* TASK TO CARRY OUT: Read the data, and whenever a line holds the word "SequentialFlow", report that line.

* DATASET:
================

-- ==== Sys2Proof/Certificates/Slice0/Obligations.lean ====
section
/-! DEFINITION. The statements for the provers, made from the numbered rules of spec/. In each, `exec i s` is the
instruction `i` in a state `s` whose Decode/Execute latch has been loaded (R23); `s.readX` and `s.readC` are the
register files, `s.byteAt` a byte of memory. The vocabulary is that of Safety.lean. -/

open Sys2Proof Sys2Proof.Machine

/-! ## Encoding (30_encoding.md) -/

/-- R62 to R65, R70: the encoding drops no operand bit, as a word and as bytes in fetch order. -/
def Obligations.DecodeInvertsEncode : Prop :=
  ∀ (i : Instr) (rest : List Byte), i.WellFormed = true →
    decode (encode i) = .ok i ∧ decodeBytes (wordBytes (encode i) ++ rest) = .ok (i, rest)

/-- R72: a decodable word is the encoding of its instruction but for the bits the instruction does not use. -/
def Obligations.EncodeKeepsUsedBits : Prop :=
  ∀ (w : IWord) (i : Instr), decode w = .ok i → i.WellFormed = true ∧ encode i = w &&& i.usedBits

/-- R72: the bits an instruction does not use are ignored by decode. -/
def Obligations.UnusedBitsIgnored : Prop :=
  ∀ (w v : IWord) (i : Instr), decode w = .ok i → v &&& i.usedBits = w &&& i.usedBits → decode v = .ok i

/-- R70, R73: the words of a row of the opcode table, and no others, decode to that row's instruction; any other word
has the opcode id INVALID. The values of the rows are the spec's decision D2. -/
def Obligations.DecodeFollowsOpcodeTable : Prop :=
  (∀ (w : IWord) (r : TableRow), r ∈ opcodeTable →
    (r.matches w = true ↔ ∃ i, decode w = .ok i ∧ i.mnemonic = r.mnemonic)) ∧
  (∀ w : IWord, (∀ r ∈ opcodeTable, r.matches w = false) → decodeId w = .invalid)

/-- Words written out from the encodings of R62 to R65 and R70, with the instructions they stand for. -/
def Obligations.SampleWordsDecode : Prop :=
  decode 0x00851020 = .ok (.add 2 4 5) ∧ decode 0x20080064 = .ok (.addi 8 0 0x0064) ∧
  decode 0x00851024 = .ok (.and 2 4 5) ∧ decode 0x00051100 = .ok (.sll 2 5 4) ∧
  decode 0x10850003 = .ok (.beq 4 5 3) ∧ decode 0x04930003 = .ok (.bgezall 4 3) ∧
  decode 0x0100F809 = .ok (.jalr 31 8) ∧ decode 0x94820002 = .ok (.lhu 2 4 2) ∧
  decode 0xAC85FFFC = .ok (.sw 5 4 0xFFFC) ∧ decode 0x40856000 = .ok (.mtc0 5 12) ∧
  decode 0x0000000C = .error (.specialFunct 0x0C)

/-! ## Add and subtract (41_arith_logic.md sections 1 to 3) -/

/-- R112, R113: ADD and SUB put the sign-extended low 32 bits of the 64-bit sum or difference in `rd`, or raise
IntegerOverflow when its bits 32 and 31 differ. -/
def Obligations.AddSubTrapping : Prop :=
  SpecialRow 0x20#6 (fun w => .add (fieldRd w) (fieldRs w) (fieldRt w)) ∧
  SpecialRow 0x22#6 (fun w => .sub (fieldRd w) (fieldRs w) (fieldRt w)) ∧
  ∀ (rd rs rt : Reg) (s : State),
    ((s.readX rs + s.readX rt).getLsbD 32 = (s.readX rs + s.readX rt).getLsbD 31 →
      Computes (.add rd rs rt) s (gprDest rd) (((s.readX rs + s.readX rt).setWidth 32).signExtend 64)) ∧
    ((s.readX rs + s.readX rt).getLsbD 32 ≠ (s.readX rs + s.readX rt).getLsbD 31 →
      Raises (.add rd rs rt) s .integerOverflow none) ∧
    ((s.readX rs - s.readX rt).getLsbD 32 = (s.readX rs - s.readX rt).getLsbD 31 →
      Computes (.sub rd rs rt) s (gprDest rd) (((s.readX rs - s.readX rt).setWidth 32).signExtend 64)) ∧
    ((s.readX rs - s.readX rt).getLsbD 32 ≠ (s.readX rs - s.readX rt).getLsbD 31 →
      Raises (.sub rd rs rt) s .integerOverflow none)

/-- R118, R119: ADDU and SUBU never fault. -/
def Obligations.AddSubWrapping : Prop :=
  SpecialRow 0x21#6 (fun w => .addu (fieldRd w) (fieldRs w) (fieldRt w)) ∧
  SpecialRow 0x23#6 (fun w => .subu (fieldRd w) (fieldRs w) (fieldRt w)) ∧
  ∀ (rd rs rt : Reg) (s : State),
    Computes (.addu rd rs rt) s (gprDest rd) (((s.readX rs + s.readX rt).setWidth 32).signExtend 64) ∧
    Computes (.subu rd rs rt) s (gprDest rd) (((s.readX rs - s.readX rt).setWidth 32).signExtend 64)

/-- R114, R115: ADDI faults as ADD does, ADDIU never; the immediate is sign-extended in both. -/
def Obligations.AddImmediate : Prop :=
  MajorRow 0x08#6 (fun w => .addi (fieldRt w) (fieldRs w) (fieldImm w)) ∧
  MajorRow 0x09#6 (fun w => .addiu (fieldRt w) (fieldRs w) (fieldImm w)) ∧
  ∀ (rt rs : Reg) (imm : Imm) (s : State),
    ((s.readX rs + imm.signExtend 64).getLsbD 32 = (s.readX rs + imm.signExtend 64).getLsbD 31 →
      Computes (.addi rt rs imm) s (gprDest rt) (((s.readX rs + imm.signExtend 64).setWidth 32).signExtend 64)) ∧
    ((s.readX rs + imm.signExtend 64).getLsbD 32 ≠ (s.readX rs + imm.signExtend 64).getLsbD 31 →
      Raises (.addi rt rs imm) s .integerOverflow none) ∧
    Computes (.addiu rt rs imm) s (gprDest rt) (((s.readX rs + imm.signExtend 64).setWidth 32).signExtend 64)

/-- R116, R117: SUBI and SUBIU, to which no word decodes: the difference in `rt`, or for SUBI the overflow fault. -/
def Obligations.SubImmediateVariants : Prop :=
  ∀ (rt rs : Reg) (imm : Imm) (s : State),
    ((s.readX rs - imm.signExtend 64).getLsbD 32 = (s.readX rs - imm.signExtend 64).getLsbD 31 →
      ∃ t, execSubi rt rs imm s = .next t ∧
        t.exmem = {
          result := ((s.readX rs - imm.signExtend 64).setWidth 32).signExtend 64, dest := gprDest rt, req := none } ∧
        SameMemory s t ∧ SameLaunchAndWord s t ∧ SequentialFlow s t ∧
        RegsAfter s t (gprDest rt) (((s.readX rs - imm.signExtend 64).setWidth 32).signExtend 64)) ∧
    ((s.readX rs - imm.signExtend 64).getLsbD 32 ≠ (s.readX rs - imm.signExtend 64).getLsbD 31 →
      execSubi rt rs imm s = .next (s.takeFault (s.deex.faultInfo .integerOverflow none))) ∧
    ∃ t, execSubiu rt rs imm s = .next t ∧
      t.exmem = {
        result := ((s.readX rs - imm.signExtend 64).setWidth 32).signExtend 64, dest := gprDest rt, req := none } ∧
      SameMemory s t ∧ SameLaunchAndWord s t ∧ SequentialFlow s t ∧
      RegsAfter s t (gprDest rt) (((s.readX rs - imm.signExtend 64).setWidth 32).signExtend 64)

/-- R111: for sign-extended 32-bit operands, overflow is exactly that the mathematical sum or difference lies outside
-2^31 .. 2^31-1. -/
def Obligations.OverflowIsOutOfRange : Prop :=
  ∀ (a b : BitVec 32),
    (overflow (rawSum (a.signExtend 64) (b.signExtend 64) false) = true ↔
      ¬(-2147483648 ≤ a.toInt + b.toInt ∧ a.toInt + b.toInt ≤ 2147483647)) ∧
    (overflow (rawSum (a.signExtend 64) (b.signExtend 64) true) = true ↔
      ¬(-2147483648 ≤ a.toInt - b.toInt ∧ a.toInt - b.toInt ≤ 2147483647))

/-! ## Bitwise, load upper, shifts (41_arith_logic.md sections 4 to 6) -/

/-- R122 to R124: AND, OR and XOR act on all 64 bits. -/
def Obligations.BitwiseRegister : Prop :=
  SpecialRow 0x24#6 (fun w => .and (fieldRd w) (fieldRs w) (fieldRt w)) ∧
  SpecialRow 0x25#6 (fun w => .or (fieldRd w) (fieldRs w) (fieldRt w)) ∧
  SpecialRow 0x26#6 (fun w => .xor (fieldRd w) (fieldRs w) (fieldRt w)) ∧
  ∀ (rd rs rt : Reg) (s : State),
    Computes (.and rd rs rt) s (gprDest rd) (s.readX rs &&& s.readX rt) ∧
    Computes (.or rd rs rt) s (gprDest rd) (s.readX rs ||| s.readX rt) ∧
    Computes (.xor rd rs rt) s (gprDest rd) (s.readX rs ^^^ s.readX rt)

/-- R125, R126, R128: ANDI, ORI and XORI zero-extend the immediate, which is the spec's decision D5. -/
def Obligations.BitwiseImmediate : Prop :=
  MajorRow 0x0C#6 (fun w => .andi (fieldRt w) (fieldRs w) (fieldImm w)) ∧
  MajorRow 0x0D#6 (fun w => .ori (fieldRt w) (fieldRs w) (fieldImm w)) ∧
  MajorRow 0x0E#6 (fun w => .xori (fieldRt w) (fieldRs w) (fieldImm w)) ∧
  ∀ (rt rs : Reg) (imm : Imm) (s : State),
    Computes (.andi rt rs imm) s (gprDest rt) (s.readX rs &&& imm.setWidth 64) ∧
    Computes (.ori rt rs imm) s (gprDest rt) (s.readX rs ||| imm.setWidth 64) ∧
    Computes (.xori rt rs imm) s (gprDest rt) (s.readX rs ^^^ imm.setWidth 64)

/-- R121: the two bitwise handlers at every selector value, the reserved value 3 included, whose result is 0; the
destination field is the same for all four. -/
def Obligations.BitwiseSelectorValues : Prop :=
  ∀ (e : DeexLatch) (a b : Value),
    handleAndOrXor e a b = resultOnly (gprDest (fieldRd e.iw))
      (if e.iw.extractLsb' 0 2 = 0#2 then a &&& b else if e.iw.extractLsb' 0 2 = 1#2 then a ||| b
        else if e.iw.extractLsb' 0 2 = 2#2 then a ^^^ b else 0#64) ∧
    handleAndiOriXori e a = resultOnly (gprDest (fieldRt e.iw))
      (if e.iw.extractLsb' 26 2 = 0#2 then a &&& (fieldImm e.iw).setWidth 64
        else if e.iw.extractLsb' 26 2 = 1#2 then a ||| (fieldImm e.iw).setWidth 64
        else if e.iw.extractLsb' 26 2 = 2#2 then a ^^^ (fieldImm e.iw).setWidth 64 else 0#64)

/-- R129: LUI. -/
def Obligations.LoadUpperImmediate : Prop :=
  MajorRow 0x0F#6 (fun w => .lui (fieldRt w) (fieldImm w)) ∧
  ∀ (rt : Reg) (imm : Imm) (s : State), Computes (.lui rt imm) s (gprDest rt) ((imm ++ 0#16).signExtend 64)

/-- R127, R130: SLL and SRL shift the low 32 bits of `B`, zeros entering, and sign-extend the 32-bit result; that
SRL is logical and starts from the low 32 bits is the spec's decision D10. A word's shift amount is below 32 (R127); that
the meaning is this one for every natural number is the model's choice (log entry 14). -/
def Obligations.Shifts : Prop :=
  SpecialRow 0x00#6 (fun w => .sll (fieldRd w) (fieldRt w) (fieldSa w).toNat) ∧
  SpecialRow 0x02#6 (fun w => .srl (fieldRd w) (fieldRt w) (fieldSa w).toNat) ∧
  ∀ (rd rt : Reg) (sa : Nat) (s : State),
    Computes (.sll rd rt sa) s (gprDest rd) (((s.readX rt).setWidth 32 <<< sa).signExtend 64) ∧
    Computes (.srl rd rt sa) s (gprDest rd) (((s.readX rt).setWidth 32 >>> sa).signExtend 64)

/-! ## Branches and jumps (42_branch_jump.md) -/

/-- R153, R154: BEQ and BNE. -/
def Obligations.EqualityBranches : Prop :=
  MajorRow 0x04#6 (fun w => .beq (fieldRs w) (fieldRt w) (fieldImm w)) ∧
  MajorRow 0x05#6 (fun w => .bne (fieldRs w) (fieldRt w) (fieldImm w)) ∧
  ∀ (rs rt : Reg) (imm : Imm) (s : State),
    OrdinaryBranch (.beq rs rt imm) s (s.readX rs = s.readX rt) imm 0#6 0#64 ∧
    OrdinaryBranch (.bne rs rt imm) s (s.readX rs ≠ s.readX rt) imm 0#6 0#64

/-- R155, R156: BEQL and BNEL. -/
def Obligations.EqualityBranchesLikely : Prop :=
  MajorRow 0x14#6 (fun w => .beql (fieldRs w) (fieldRt w) (fieldImm w)) ∧
  MajorRow 0x15#6 (fun w => .bnel (fieldRs w) (fieldRt w) (fieldImm w)) ∧
  ∀ (rs rt : Reg) (imm : Imm) (s : State),
    LikelyBranch (.beql rs rt imm) s (s.readX rs = s.readX rt) imm 0#6 0#64 ∧
    LikelyBranch (.bnel rs rt imm) s (s.readX rs ≠ s.readX rt) imm 0#6 0#64

/-- R157, R159: BGEZ and BLTZ. -/
def Obligations.SignBranches : Prop :=
  RegimmRow 0x01#5 (fun w => .bgez (fieldRs w) (fieldImm w)) ∧
  RegimmRow 0x00#5 (fun w => .bltz (fieldRs w) (fieldImm w)) ∧
  ∀ (rs : Reg) (imm : Imm) (s : State),
    OrdinaryBranch (.bgez rs imm) s (0 ≤ (s.readX rs).toInt) imm 0#6 0#64 ∧
    OrdinaryBranch (.bltz rs imm) s ((s.readX rs).toInt < 0) imm 0#6 0#64

/-- R158, R160: BGEZL and BLTZL. -/
def Obligations.SignBranchesLikely : Prop :=
  RegimmRow 0x03#5 (fun w => .bgezl (fieldRs w) (fieldImm w)) ∧
  RegimmRow 0x02#5 (fun w => .bltzl (fieldRs w) (fieldImm w)) ∧
  ∀ (rs : Reg) (imm : Imm) (s : State),
    LikelyBranch (.bgezl rs imm) s (0 ≤ (s.readX rs).toInt) imm 0#6 0#64 ∧
    LikelyBranch (.bltzl rs imm) s ((s.readX rs).toInt < 0) imm 0#6 0#64

/-- R161, R163: BGTZ and BLEZ. -/
def Obligations.ZeroBranches : Prop :=
  MajorRow 0x07#6 (fun w => .bgtz (fieldRs w) (fieldImm w)) ∧
  MajorRow 0x06#6 (fun w => .blez (fieldRs w) (fieldImm w)) ∧
  ∀ (rs : Reg) (imm : Imm) (s : State),
    OrdinaryBranch (.bgtz rs imm) s (0 < (s.readX rs).toInt) imm 0#6 0#64 ∧
    OrdinaryBranch (.blez rs imm) s ((s.readX rs).toInt ≤ 0) imm 0#6 0#64

/-- R162, R164: BGTZL and BLEZL. -/
def Obligations.ZeroBranchesLikely : Prop :=
  MajorRow 0x17#6 (fun w => .bgtzl (fieldRs w) (fieldImm w)) ∧
  MajorRow 0x16#6 (fun w => .blezl (fieldRs w) (fieldImm w)) ∧
  ∀ (rs : Reg) (imm : Imm) (s : State),
    LikelyBranch (.bgtzl rs imm) s (0 < (s.readX rs).toInt) imm 0#6 0#64 ∧
    LikelyBranch (.blezl rs imm) s ((s.readX rs).toInt ≤ 0) imm 0#6 0#64

/-- R165, R167: BGEZAL and BLTZAL link to register 31 whether or not they are taken; the old register is tested. -/
def Obligations.LinkingBranches : Prop :=
  RegimmRow 0x11#5 (fun w => .bgezal (fieldRs w) (fieldImm w)) ∧
  RegimmRow 0x10#5 (fun w => .bltzal (fieldRs w) (fieldImm w)) ∧
  ∀ (rs : Reg) (imm : Imm) (s : State),
    OrdinaryBranch (.bgezal rs imm) s (0 ≤ (s.readX rs).toInt) imm 31#6 (s.deex.currentPc + 4) ∧
    OrdinaryBranch (.bltzal rs imm) s ((s.readX rs).toInt < 0) imm 31#6 (s.deex.currentPc + 4)

/-- R166, R168: BGEZALL and BLTZALL link also when the branch is not taken and the delay slot is squashed. -/
def Obligations.LinkingBranchesLikely : Prop :=
  RegimmRow 0x13#5 (fun w => .bgezall (fieldRs w) (fieldImm w)) ∧
  RegimmRow 0x12#5 (fun w => .bltzall (fieldRs w) (fieldImm w)) ∧
  ∀ (rs : Reg) (imm : Imm) (s : State),
    LikelyBranch (.bgezall rs imm) s (0 ≤ (s.readX rs).toInt) imm 31#6 (s.deex.currentPc + 4) ∧
    LikelyBranch (.bltzall rs imm) s ((s.readX rs).toInt < 0) imm 31#6 (s.deex.currentPc + 4)

/-- R170, R171: JALR and JR go to all 64 bits of the old `x[rs]`, whatever its low bits; JALR links to `rd`, JR aims
`pc + 4` at index 0; neither writes the squash mask. -/
def Obligations.RegisterJumps : Prop :=
  SpecialRow 0x09#6 (fun w => .jalr (fieldRd w) (fieldRs w)) ∧
  SpecialRow 0x08#6 (fun w => .jr (fieldRs w)) ∧
  ∀ (rd rs : Reg) (s : State),
    Transfers (.jalr rd rs) s True (s.readX rs) s.deex.iwSquashMask (gprDest rd) (s.deex.currentPc + 4) ∧
    Transfers (.jr rs) s True (s.readX rs) s.deex.iwSquashMask 0#6 (s.deex.currentPc + 4)

/-- R169: the register-jump handler on any word: bit 0 of the word masks the destination index (that it is bit 0 is the
spec's decision D7). -/
def Obligations.RegisterJumpHandler : Prop :=
  ∀ (e : DeexLatch) (a : Value), handleJalrJr e a = .ok {
    result := e.currentPc + 4
    dest := if e.iw.getLsbD 0 then gprDest (fieldRd e.iw) else 0#6
    req := none
    nextPc := some a
    squashMask := none }

/-- R150: the target is a signed distance of -131072 to +131068 bytes, a multiple of 4, from the delay slot, modulo
2^64. -/
def Obligations.BranchTargetDistance : Prop :=
  ∀ (pc : Addr) (imm : Imm),
    branchTarget pc imm = pc + 4 + BitVec.ofInt 64 (4 * imm.toInt) ∧
    -131072 ≤ 4 * imm.toInt ∧ 4 * imm.toInt ≤ 131068 ∧
    (branchTarget pc imm).extractLsb' 0 2 = pc.extractLsb' 0 2

/-! ## Loads and stores (43_load_store.md, 20_memory.md) -/

/-- R192, R193: LB and LBU. -/
def Obligations.ByteLoads : Prop :=
  MajorRow 0x20#6 (fun w => .lb (fieldRt w) (fieldRs w) (fieldImm w)) ∧
  MajorRow 0x24#6 (fun w => .lbu (fieldRt w) (fieldRs w) (fieldImm w)) ∧
  ∀ (rt rs : Reg) (imm : Imm) (s : State) (ea : Addr), ea = s.readX rs + imm.signExtend 64 → Held s ea .byte →
    Loads (.lb rt rs imm) s ea .byte ones64 rt ((s.byteAt ea).signExtend 64) ∧
    Loads (.lbu rt rs imm) s ea .byte 0#64 rt ((s.byteAt ea).setWidth 64)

================

* RESPONSE FOR THIS EXERCISE:
        SameMemory s t ∧ SameLaunchAndWord s t ∧ SequentialFlow s t ∧
      SameMemory s t ∧ SameLaunchAndWord s t ∧ SequentialFlow s t ∧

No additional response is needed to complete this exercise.